Économie

Un Salon de l'agriculture sans vaches ni syndicats contestataires

21.02.2026 10h45

Un Salon de l'agriculture sans vaches ni syndicats contestataires

Emmanuel Macron a appelé les syndicats agricoles à être "derrière la ferme française".

Photo: KEYSTONE/EPA/Aurelien Morissard / POOL

Emmanuel Macron a inauguré samedi matin le Salon de l'agriculture à Paris, un événement sans vaches et sans la Confédération paysanne ni la Coordination rurale. Les deux organisations contestataires boycottent ce traditionnel rendez-vous.

'Je verrai avec la ministre, en bilatéral, chacun des syndicats qui le souhaite', a déclaré le président français quelques minutes avant l'inauguration. 'C'est un moment où tout le monde doit être derrière la ferme française, pas un moment de division.'

Les intentions de la Coordination rurale (CR), deuxième syndicat agricole marqué à droite voire à l'extrême droite et adepte des actions coup de poing, inquiètent et le chef de l'Etat était accompagné d'un important dispositif policier. Mais aucun 'bonnet jaune', emblème des membres de la CR, n'était visible autour de lui au moment de l'inauguration.

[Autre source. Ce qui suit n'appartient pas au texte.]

/-- The fill loop on recorded checks, none of them set before the chip is in Transmit: so many passes, each continuing
the stream, and the bus bytes of `fillWire`. `frame` is the frame's bits, and `r` passes have been made. -/
theorem fill_checks (frame : List Bool) (r : Nat) (checks : List Config.ChipAnswer) (s : State)
    (rest : List Config.ChipAnswer) (hfr : frameBits s = frame) (hr : s.rep.toNat = r)
    (hp : s.txPhase = .fill) (hc : s.chipIn = checks ++ rest) (hne : rest ≠ [])
    (hacc : (s.acc, s.accN) = (packed frame r).2)
    (hset : ∀ a ∈ checks, flagSet s.cfg .fifoLevel a = true → s.txActive = true)
    (hlast : ∀ a, checks.getLast? = some a → flagSet s.cfg .fifoLevel a = false)
    (hrep : r + passCount s.cfg checks ≤ Config.repeatCount) :
    ∃ out rp, (packed frame r).1 ++ out = (packed frame (r + passCount s.cfg checks)).1 ∧
      rp.toNat = r + passCount s.cfg checks ∧
      resume s = resume { s with
        acc := (packed frame (r + passCount s.cfg checks)).2.1
        accN := (packed frame (r + passCount s.cfg checks)).2.2
        rep := rp, rxFlag := s.rxFlag || (checks.any (fun a => a.edge) && s.irqArmed), chipIn := rest
        drawn := s.drawn + checks.length
        bus := s.bus ++ fillWire s.cfg (completed frame) r checks
        fifoOut := s.fifoOut ++ out } := by
  induction checks generalizing s r with
  | nil =>
    refine ⟨[], s.rep, by simp [passCount], by simp [passCount, hr], ?_⟩
    simp only [passCount, List.filter_nil, List.length_nil, Nat.add_zero, ← hacc, List.any_nil, Bool.false_and,
      Bool.or_false, fillWire, List.append_nil]
    rw [List.nil_append] at hc
    rw [← hc]
  | cons a checks ih =>
    have hn : nextAnswer s = a := by simp [nextAnswer, hc]
    have hlast' : ∀ b, checks.getLast? = some b → flagSet s.cfg .fifoLevel b = false := by
      intro b hb
      refine hlast b ?_
      rw [List.getLast?_cons, hb]
      rfl
    have hset' : ∀ b ∈ checks, flagSet s.cfg .fifoLevel b = true → s.txActive = true :=
      fun b hb => hset b (List.mem_cons_of_mem a hb)
    have hgo := resume_goes s
    rw [txTick_fill s hp] at hgo
    cases hf : flagSet s.cfg .fifoLevel a with
    | false =>
      rw [passCount_cons_clear _ _ _ hf] at hrep ⊢
      have ht := fillTick_pass s (by omega) (by rw [hn]; exact hf)
      have hps := packed_succ frame r
      rw [hfr, hn, hc, List.cons_append, List.tail_cons, show passBytes s = completed frame r by
        rw [passBytes, hfr, completed, ← hacc]] at ht
      rw [← hacc] at hps
      have hrn : (s.rep + 1).toNat = r + 1 := by
        simp only [Config.repeatCount] at hrep
        simp [BitVec.toNat_add]
        omega
      rw [ht] at hgo
      obtain ⟨out, rp, h1, h2, h3⟩ := ih (r + 1) (fillTick s) (by rw [ht]; exact hfr) (by rw [ht]; exact hrn)
        (by rw [ht]; exact hp) (by rw [ht]) (by rw [ht, hps]) (by rw [ht]; exact hset') (by rw [ht]; exact hlast')
        (by
          rw [ht]
          show r + 1 + passCount s.cfg checks ≤ _
          omega)
      rw [ht] at h1 h2 h3
      rw [show r + (passCount s.cfg checks + 1) = r + 1 + passCount s.cfg checks by omega]
      refine ⟨completed frame r ++ out, rp, ?_, h2, (hgo (by simp [hp]) (by simp [hne])).trans (h3.trans ?_)⟩
      · rw [← List.append_assoc, ← h1, hps]
      · congr 2
        · simp only [List.any_cons, Bool.or_assoc, ← Bool.and_or_distrib_right]
        · simp only [List.length_cons, Nat.add_assoc, Nat.add_comm 1]
        · simp only [fillWire, hf, List.append_assoc, Bool.false_eq_true, if_false]
        · simp only [List.append_assoc]
    | true =>
      have hne' : checks ≠ [] := by
        rintro rfl
        have := hlast a rfl
        rw [hf] at this
        simp at this
      have hpc := passCount_pos s.cfg checks hne' hlast'
      rw [passCount_cons_set _ _ _ hf] at hrep ⊢
      have ht := fillTick_wait s (by omega) (by rw [hn]; exact hf) (hset a (by simp) hf)
      rw [flagRd_update, hn, hc, List.cons_append, List.tail_cons] at ht
      rw [ht] at hgo
      obtain ⟨out, rp, h1, h2, h3⟩ := ih r (fillTick s) (by rw [ht]; exact hfr) (by rw [ht]; exact hr)
        (by rw [ht]; exact hp) (by rw [ht]) (by rw [ht]; exact hacc) (by rw [ht]; exact hset')
        (by rw [ht]; exact hlast') (by rw [ht]; exact hrep)
      rw [ht] at h1 h2 h3
      refine ⟨out, rp, h1, h2, (hgo (by simp [hp]) (by simp [hne])).trans (h3.trans ?_)⟩
      congr 2
      · simp only [List.any_cons, Bool.or_assoc, ← Bool.and_or_distrib_right]
      · simp only [List.length_cons, Nat.add_assoc, Nat.add_comm 1]
      · simp only [fillWire, hf, if_true, List.append_assoc, flagLoc]

/-- The bus bytes of some passes depend on the bytes of those passes only. -/
theorem fillWire_congr {cfg : Config.Params} {f g : Nat → List Byte} (checks : List Config.ChipAnswer) (r : Nat)
    (h : ∀ k, k < r + passCount cfg checks → f k = g k) : fillWire cfg f r checks = fillWire cfg g r checks := by
  induction checks generalizing r with
  | nil => rfl
  | cons a checks ih =>
    cases hf : flagSet cfg .fifoLevel a with
    | false =>
      rw [passCount_cons_clear _ _ _ hf] at h
      rw [fillWire, fillWire, hf, h r (by omega), ih (r + 1) (fun k hk => h k (by omega))]
      rfl
    | true =>
      rw [passCount_cons_set _ _ _ hf] at h
      rw [fillWire, fillWire, hf, ih r h]
      rfl

/-- The first check that sees FifoLevel set: the switch to Transmit, on recorded polls. -/
theorem fillTick_switched (s : State) (full : Config.ChipAnswer) (polls rest : List Config.ChipAnswer) (ready : Bool)
    (hr : s.rep.toNat < Config.repeatCount) (ha : s.txActive = false) (hc : s.chipIn = full :: (polls ++ rest))
    (hf : flagSet s.cfg .fifoLevel full = true) (hm : ModePolls s.cfg (answerBytes polls) ready) :
    fillTick s = { s with
      txActive := true, chipMode := .transmit, chipIn := rest, drawn := s.drawn + 1 + polls.length
      bus := s.bus ++ regRdWire s.cfg s.cfg.fifoLevel.addr full.byte ++
        setModeWire s.cfg s.cfg.modeTransmit (answerBytes polls)
      chipRegs := (chipTakes s.cfg.aMode s.cfg.modeTransmit s).chipRegs
      fifoOut := (chipTakes s.cfg.aMode s.cfg.modeTransmit s).fifoOut
      rxFlag := s.rxFlag || full.edge && s.irqArmed || (polls.any (fun a => a.edge) && s.irqArmed) } := by
  have hn : nextAnswer s = full := by simp [nextAnswer, hc]
  have ht : s.chipIn.tail = polls ++ rest := by rw [hc]; rfl
  rw [fillTick_switch s hr (by rw [hn]; exact hf) ha, flagRd_update, ht,
    setMode_recorded .transmit { s with
      chipIn := polls ++ rest, drawn := s.drawn + 1,
      bus := s.bus ++ regRdWire s.cfg (flagLoc s.cfg .fifoLevel).addr (nextAnswer s).byte,
      rxFlag := s.rxFlag || ((nextAnswer s).edge && s.irqArmed) } polls rest ready rfl hm, hn]
  rfl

Samedi matin, son président Bertrand Venteau s'est dit ouvert à un rendez-vous commun avec 'tous les syndicats (...) Il y a la période de la guerre syndicale et la période où on doit construire', une déclaration plus apaisée que les appels à la mobilisation 'massive' de ses adhérents lancés vendredi.

'Pas une vitrine'

Troisième syndicat agricole, la Confédération paysanne a quant à elle décidé de 'boycotter l'ensemble des rendez-vous avec le président de la République'. 'On n'a pas envie de le sauver de cette situation de crise dont il est clairement responsable avec l'ensemble du gouvernement', a expliqué son porte-parole.

La CR et la Confédération paysanne auront chacun un stand mais refusent de faire du salon une 'vitrine' qui cacherait les difficultés rencontrées sur le terrain par les agriculteurs. Elles dénoncent la 'cogestion' entre la puissante alliance FNSEA-JA et le gouvernement sur les politiques agricoles.

La FNSEA, premier syndicat agricole français, et Jeunes Agriculteurs (JA), qui ont vu leur hégémonie chahutée par l'ascension de la CR aux dernières élections professionnelles, ont eux accepté le rendez-vous avec Emmanuel Macron même s'ils ont renoncé à obtenir de lui une 'vision' pour l'agriculture, à un peu plus d'un an de l'élection présidentielle.

Dermatose bovine

Trois hivers de suite, les agriculteurs ont sorti les tracteurs des hangars pour aller manifester dans les villes ou bloquer des autoroutes. En 2024 pour demander du revenu, de la considération et un avenir; en 2025 pour demander la concrétisation des promesses, repoussées par l'instabilité gouvernementale.

En 2026, c'est la gestion de la dermatose bovine dans le Sud-Ouest qui a fait déborder le vase, s'ajoutant aux inquiétudes sur l'accord de libre-échange UE-Mercosur, une balance commerciale agroalimentaire au bord du déficit et des aléas climatiques toujours plus intenses...

Aucun nouveau foyer ne s'est déclaré depuis le 2 janvier et des restrictions ont été levées dans le Sud-Ouest vendredi. Mais les éleveurs n'ont pas pour autant revisé leur décision de ne pas amener de bovins au salon et la CR et la Confédération paysanne continuent de contester la politique d'abattage total des troupeaux infectés.

Les tempêtes et les crues qui ont submergé de nombreuses cultures ces derniers jours ont assombri encore plus les esprits des agriculteurs, dont beaucoup n'ont pas la tête à la fête.